Okay, you were out of diapers. That time I said, “Jeff, I don’t know how we’re going to make a living. I think we need to go back and reinvigorate our brokerage business.” I went back to being a broker. From ‘90 to ‘97 if you look at the history books, almost everybody—including all these big shots today—were all broke. It started coming back in ‘97; cash flowing, the market’s better, banking industry was out of its RTC [Resolution Trust Corporation] period. For me, owning 10 buildings—at some point we bought 50—was not interesting.

I wanted to touch on some of the tech that you like.

On the institutional management side we bought a company called CFI and we integrate and implement workflow software for large corporate clients with respect for their operational spend. So we’ve done several billion square feet of clients’ implementation. We have a product called Vision—we were probably one of the first to develop a dashboard where we could combine, collect, aggregate information, so corporate real estate executives could manage their entire portfolio under a common methodology and we customize it for them so that they could get at the kinds of things they need. So the combined effort of those two things is our Vision product. We developed something called N360, which is a 3-D [Geographic Information System] mapping system, which is proprietary that we built.
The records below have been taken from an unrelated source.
/-- The invariant holds at reset. -/
def Obligations.InvariantAtReset : Prop := Inv State.reset

/-- P is written by nothing but SWAP and the initialisation: after any step P is what it was with some entries exchanged, or the
cipher state is the initial one. -/
def Obligations.OnlySwapsAndInitialisationWriteP : Prop :=
  ∀ s t : State, step s = .next t → BySwaps s.cipher.P t.cipher.P ∨ t.cipher = initState

/-- Who writes which register, over every step with `rst` 0 outside the end of a reset sequence: the cipher state changes only
where an accepted word runs; i, j, k, z, a and w each change only under the commands of their rules; CMD changes only by a
command transfer. -/
def Obligations.RegistersAreWrittenByTheirCommandsOnly : Prop :=
  ∀ s t : State, (nextPins s).rst = false → s.ctl ≠ .resetting → step s = .next t →
    (t.cipher ≠ s.cipher → s.ctl = .busy ∧ s.wait = 0 ∧ ∃ i, decode s.cmd = .run i) ∧
    (t.cipher.i ≠ s.cipher.i ∨ t.cipher.z ≠ s.cipher.z → decode s.cmd = .run .init ∨ decode s.cmd = .run .squeeze) ∧
    (t.cipher.j ≠ s.cipher.j ∨ t.cipher.k ≠ s.cipher.k →
      decode s.cmd = .run .init ∨ decode s.cmd = .run .squeeze ∨
      ∃ i, decode s.cmd = .run i ∧ runsShuffle i s.cipher = true) ∧
    (t.cipher.w ≠ s.cipher.w → decode s.cmd = .run .init ∨
      ∃ i, decode s.cmd = .run i ∧ runsShuffle i s.cipher = true) ∧
    (t.cmd ≠ s.cmd → s.ctl = .idle ∧ (nextPins s).cmdValid = true)

/-- The cipher state leaves the block through SQUEEZE's answer alone: in two states that differ in the cipher state only, every
step that does not run a SQUEEZE leaves the same RSP, `rsp_valid`, ctl and CMD. (How long a command takes may differ:
notes/assumptions/3.md.) -/
def Obligations.OnlySqueezeRevealsTheCipher : Prop :=
  ∀ (s t : State) (c : Cipher), ¬ (s.ctl = .busy ∧ s.wait = 0 ∧ decode s.cmd = .run .squeeze) → step s = .next t →
    ∃ u, step { s with cipher := c } = .next u ∧
      u.rsp = t.rsp ∧ u.rspValid = t.rspValid ∧ u.ctl = t.ctl ∧ u.cmd = t.cmd ∧ u.pins = t.pins

/-- The edge-level block refines the transaction level: over any run from IDLE with `rst` 0, whatever the latencies and
whatever the host does with the handshake, if the run ends in IDLE then the cipher state and the responses delivered are those
of the accepted words run one after another, each to completion. -/
def Obligations.RunsRefineTransactions : Prop :=
  ∀ (n : Nat) (s : State) (r : Trace), Inv s → s.ctl = .idle → noResetFor n s = true → traceOf n s = some r →
    r.final.ctl = .idle →
    (r.final.cipher, r.delivered) = transactAll Config.thisHardware s.cipher r.accepted

/-- R142: for fixed commands from INIT the responses are fixed: two runs from any two IDLE states, of any lengths, with any
handshake timing, that accept INIT and then the same words, and end in IDLE, deliver the same responses and end in the same
cipher state. -/
def Obligations.KeystreamIsDetermined : Prop :=
  ∀ (n n' : Nat) (s s' : State) (r r' : Trace) (cmds : List Word),
    Inv s → Inv s' → s.ctl = .idle → s'.ctl = .idle → noResetFor n s = true → noResetFor n' s' = true →
    traceOf n s = some r → traceOf n' s' = some r' → r.final.ctl = .idle → r'.final.ctl = .idle →
    r.accepted = encode .init :: cmds → r'.accepted = encode .init :: cmds →
    r.delivered = r'.delivered ∧ r.final.cipher = r'.final.cipher

/-- One response per command and one command outstanding: over any run from IDLE with `rst` 0, the responses delivered are as
many as the words accepted, or one fewer while the last command is executing or its response is pending. -/
def Obligations.OneResponsePerCommand : Prop :=
  ∀ (n : Nat) (s : State) (r : Trace), Inv s → s.ctl = .idle → noResetFor n s = true → traceOf n s = some r →
    r.accepted.length = r.delivered.length + (if r.final.ctl = .idle then 0 else 1) ∧ r.final.ctl ≠ .resetting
Do you have a team of engineers?

Yeah, we built our own CRM [Customer Relationship Management software]. I’ve got 25 coders working on our CRM. So we do what a software company does. In our N360 we just did a deal with Reonomy—a national deal with Reonomy—to provide the information to us. We bought a significant interest in Workframe. We were one of the early investors in Hightower, which is now VTS, and we’re in discussion with a variety of different technology [companies]. We subscribe to all kinds of stuff as well.

Do you ever think artificial intelligence will tell you where to make real estate moves?

It should. It will. But what we will be is we will be interpreters of the data. In five, 10 years, our business will be very different.

How so?

I mean, it’s going to be about information. There’s going to be so much information available to everybody to be able to make decisions. Our view is that you’ll have less brokers but you will have brokers there as a trusted adviser, concierge and deliverer of the interpreted data. I spend 10 to 20 hours a week thinking about technology—Blockchain, the deployment of Blockchain.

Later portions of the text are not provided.